Activity: Beginning with the first line of the data below, reproduce every line unchanged, ending with the line that holds "((d.fset Page.pwr Reg.PWR_REQ_STAT_REFUSED".

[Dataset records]
● ● ● ● ●
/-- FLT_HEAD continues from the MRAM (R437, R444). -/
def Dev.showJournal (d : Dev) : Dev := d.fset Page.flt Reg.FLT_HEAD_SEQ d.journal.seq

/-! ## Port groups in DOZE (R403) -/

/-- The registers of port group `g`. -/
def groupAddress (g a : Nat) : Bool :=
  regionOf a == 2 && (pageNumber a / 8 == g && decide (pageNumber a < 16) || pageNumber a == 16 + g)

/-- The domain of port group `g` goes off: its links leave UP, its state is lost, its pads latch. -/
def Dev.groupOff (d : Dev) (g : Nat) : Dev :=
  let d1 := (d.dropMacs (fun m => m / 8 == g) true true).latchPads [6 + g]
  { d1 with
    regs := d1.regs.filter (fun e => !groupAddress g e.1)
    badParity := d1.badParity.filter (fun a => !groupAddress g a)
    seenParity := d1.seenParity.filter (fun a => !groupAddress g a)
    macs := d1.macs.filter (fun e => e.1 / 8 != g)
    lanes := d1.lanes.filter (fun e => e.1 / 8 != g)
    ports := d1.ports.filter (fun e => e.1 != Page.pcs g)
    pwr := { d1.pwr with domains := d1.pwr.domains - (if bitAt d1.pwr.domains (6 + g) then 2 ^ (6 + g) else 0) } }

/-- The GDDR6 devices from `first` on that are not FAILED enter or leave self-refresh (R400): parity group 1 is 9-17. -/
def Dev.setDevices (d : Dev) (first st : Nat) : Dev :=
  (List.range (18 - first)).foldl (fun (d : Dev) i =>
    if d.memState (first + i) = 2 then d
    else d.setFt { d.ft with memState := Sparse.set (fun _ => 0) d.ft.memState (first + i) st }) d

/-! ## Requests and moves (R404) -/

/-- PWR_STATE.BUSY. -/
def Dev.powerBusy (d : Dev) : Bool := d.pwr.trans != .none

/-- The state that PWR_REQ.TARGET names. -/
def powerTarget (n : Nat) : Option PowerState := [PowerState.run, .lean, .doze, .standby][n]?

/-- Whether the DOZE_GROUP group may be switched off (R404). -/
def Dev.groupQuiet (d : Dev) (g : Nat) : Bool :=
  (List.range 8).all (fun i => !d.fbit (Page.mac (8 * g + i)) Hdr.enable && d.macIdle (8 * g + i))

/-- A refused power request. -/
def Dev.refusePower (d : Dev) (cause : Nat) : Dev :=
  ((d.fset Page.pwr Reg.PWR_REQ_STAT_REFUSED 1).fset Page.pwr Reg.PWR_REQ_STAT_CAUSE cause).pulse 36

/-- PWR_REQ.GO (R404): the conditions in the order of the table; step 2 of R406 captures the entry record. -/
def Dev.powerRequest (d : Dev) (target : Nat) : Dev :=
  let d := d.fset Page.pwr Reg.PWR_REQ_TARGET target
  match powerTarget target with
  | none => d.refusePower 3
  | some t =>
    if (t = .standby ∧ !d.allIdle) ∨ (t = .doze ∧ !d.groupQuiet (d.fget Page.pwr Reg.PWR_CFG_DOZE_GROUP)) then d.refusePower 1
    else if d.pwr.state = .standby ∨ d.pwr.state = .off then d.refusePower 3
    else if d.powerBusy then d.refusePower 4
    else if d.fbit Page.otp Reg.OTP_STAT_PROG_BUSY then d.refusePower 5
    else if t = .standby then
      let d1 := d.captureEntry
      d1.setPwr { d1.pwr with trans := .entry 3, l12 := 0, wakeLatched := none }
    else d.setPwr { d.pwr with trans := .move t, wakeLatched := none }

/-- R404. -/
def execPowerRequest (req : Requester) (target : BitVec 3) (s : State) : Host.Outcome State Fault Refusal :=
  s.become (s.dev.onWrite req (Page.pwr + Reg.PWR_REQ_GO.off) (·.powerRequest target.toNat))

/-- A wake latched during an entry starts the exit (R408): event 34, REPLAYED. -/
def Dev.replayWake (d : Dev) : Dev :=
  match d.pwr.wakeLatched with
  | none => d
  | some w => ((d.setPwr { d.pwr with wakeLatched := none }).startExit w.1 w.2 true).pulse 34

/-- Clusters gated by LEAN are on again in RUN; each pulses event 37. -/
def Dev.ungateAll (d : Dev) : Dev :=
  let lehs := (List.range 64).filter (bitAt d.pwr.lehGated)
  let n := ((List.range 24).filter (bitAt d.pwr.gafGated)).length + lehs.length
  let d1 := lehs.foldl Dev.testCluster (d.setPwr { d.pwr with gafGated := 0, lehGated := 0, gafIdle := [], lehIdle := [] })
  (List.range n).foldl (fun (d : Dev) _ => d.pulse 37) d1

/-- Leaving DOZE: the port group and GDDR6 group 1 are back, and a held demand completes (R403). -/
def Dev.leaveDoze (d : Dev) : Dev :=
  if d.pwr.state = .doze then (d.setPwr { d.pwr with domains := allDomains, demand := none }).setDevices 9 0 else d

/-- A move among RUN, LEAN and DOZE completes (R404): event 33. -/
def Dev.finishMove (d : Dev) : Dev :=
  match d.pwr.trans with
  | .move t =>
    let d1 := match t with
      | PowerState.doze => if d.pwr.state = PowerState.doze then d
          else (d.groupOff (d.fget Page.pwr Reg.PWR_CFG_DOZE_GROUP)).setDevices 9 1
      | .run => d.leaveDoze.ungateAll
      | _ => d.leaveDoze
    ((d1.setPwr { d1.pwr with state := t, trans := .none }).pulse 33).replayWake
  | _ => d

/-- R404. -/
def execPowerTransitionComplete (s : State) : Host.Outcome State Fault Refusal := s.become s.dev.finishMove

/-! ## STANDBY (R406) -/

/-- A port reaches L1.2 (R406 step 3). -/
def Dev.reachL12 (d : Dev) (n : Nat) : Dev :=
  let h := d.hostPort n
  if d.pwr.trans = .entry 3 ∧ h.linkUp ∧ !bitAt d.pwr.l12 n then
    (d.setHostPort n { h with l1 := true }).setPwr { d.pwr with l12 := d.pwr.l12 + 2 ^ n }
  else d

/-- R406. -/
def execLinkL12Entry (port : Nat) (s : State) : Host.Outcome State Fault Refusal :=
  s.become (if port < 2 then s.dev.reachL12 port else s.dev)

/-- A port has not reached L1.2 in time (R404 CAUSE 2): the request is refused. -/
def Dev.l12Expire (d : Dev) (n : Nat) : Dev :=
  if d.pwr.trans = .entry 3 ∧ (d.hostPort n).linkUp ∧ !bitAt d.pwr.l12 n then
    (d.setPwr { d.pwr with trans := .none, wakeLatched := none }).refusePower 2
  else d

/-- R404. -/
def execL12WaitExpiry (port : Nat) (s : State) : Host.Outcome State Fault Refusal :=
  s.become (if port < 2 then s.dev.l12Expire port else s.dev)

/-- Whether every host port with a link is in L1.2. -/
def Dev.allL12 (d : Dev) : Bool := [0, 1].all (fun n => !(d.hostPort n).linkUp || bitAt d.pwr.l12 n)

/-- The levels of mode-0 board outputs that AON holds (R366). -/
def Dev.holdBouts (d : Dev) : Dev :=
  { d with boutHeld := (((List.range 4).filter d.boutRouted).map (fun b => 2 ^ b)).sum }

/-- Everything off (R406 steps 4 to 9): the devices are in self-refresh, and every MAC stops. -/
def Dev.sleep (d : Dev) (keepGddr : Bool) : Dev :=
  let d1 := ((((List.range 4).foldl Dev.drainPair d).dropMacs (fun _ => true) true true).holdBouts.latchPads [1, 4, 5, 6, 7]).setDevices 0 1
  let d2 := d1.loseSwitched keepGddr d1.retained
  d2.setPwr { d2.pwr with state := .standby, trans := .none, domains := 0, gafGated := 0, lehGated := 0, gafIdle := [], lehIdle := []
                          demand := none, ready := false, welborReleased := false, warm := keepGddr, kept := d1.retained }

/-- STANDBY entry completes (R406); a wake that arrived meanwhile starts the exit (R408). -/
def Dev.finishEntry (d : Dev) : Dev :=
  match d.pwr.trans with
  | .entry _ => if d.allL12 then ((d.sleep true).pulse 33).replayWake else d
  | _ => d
● ● ● ● ●
Answer box:
/-- FLT_HEAD continues from the MRAM (R437, R444). -/
def Dev.showJournal (d : Dev) : Dev := d.fset Page.flt Reg.FLT_HEAD_SEQ d.journal.seq

/-! ## Port groups in DOZE (R403) -/

/-- The registers of port group `g`. -/
def groupAddress (g a : Nat) : Bool :=
  regionOf a == 2 && (pageNumber a / 8 == g && decide (pageNumber a < 16) || pageNumber a == 16 + g)

/-- The domain of port group `g` goes off: its links leave UP, its state is lost, its pads latch. -/
def Dev.groupOff (d : Dev) (g : Nat) : Dev :=
  let d1 := (d.dropMacs (fun m => m / 8 == g) true true).latchPads [6 + g]
  { d1 with
    regs := d1.regs.filter (fun e => !groupAddress g e.1)
    badParity := d1.badParity.filter (fun a => !groupAddress g a)
    seenParity := d1.seenParity.filter (fun a => !groupAddress g a)
    macs := d1.macs.filter (fun e => e.1 / 8 != g)
    lanes := d1.lanes.filter (fun e => e.1 / 8 != g)
    ports := d1.ports.filter (fun e => e.1 != Page.pcs g)
    pwr := { d1.pwr with domains := d1.pwr.domains - (if bitAt d1.pwr.domains (6 + g) then 2 ^ (6 + g) else 0) } }

/-- The GDDR6 devices from `first` on that are not FAILED enter or leave self-refresh (R400): parity group 1 is 9-17. -/
def Dev.setDevices (d : Dev) (first st : Nat) : Dev :=
  (List.range (18 - first)).foldl (fun (d : Dev) i =>
    if d.memState (first + i) = 2 then d
    else d.setFt { d.ft with memState := Sparse.set (fun _ => 0) d.ft.memState (first + i) st }) d

/-! ## Requests and moves (R404) -/

/-- PWR_STATE.BUSY. -/
def Dev.powerBusy (d : Dev) : Bool := d.pwr.trans != .none

/-- The state that PWR_REQ.TARGET names. -/
def powerTarget (n : Nat) : Option PowerState := [PowerState.run, .lean, .doze, .standby][n]?

/-- Whether the DOZE_GROUP group may be switched off (R404). -/
def Dev.groupQuiet (d : Dev) (g : Nat) : Bool :=
  (List.range 8).all (fun i => !d.fbit (Page.mac (8 * g + i)) Hdr.enable && d.macIdle (8 * g + i))

/-- A refused power request. -/
def Dev.refusePower (d : Dev) (cause : Nat) : Dev :=
  ((d.fset Page.pwr Reg.PWR_REQ_STAT_REFUSED 1).fset Page.pwr Reg.PWR_REQ_STAT_CAUSE cause).pulse 36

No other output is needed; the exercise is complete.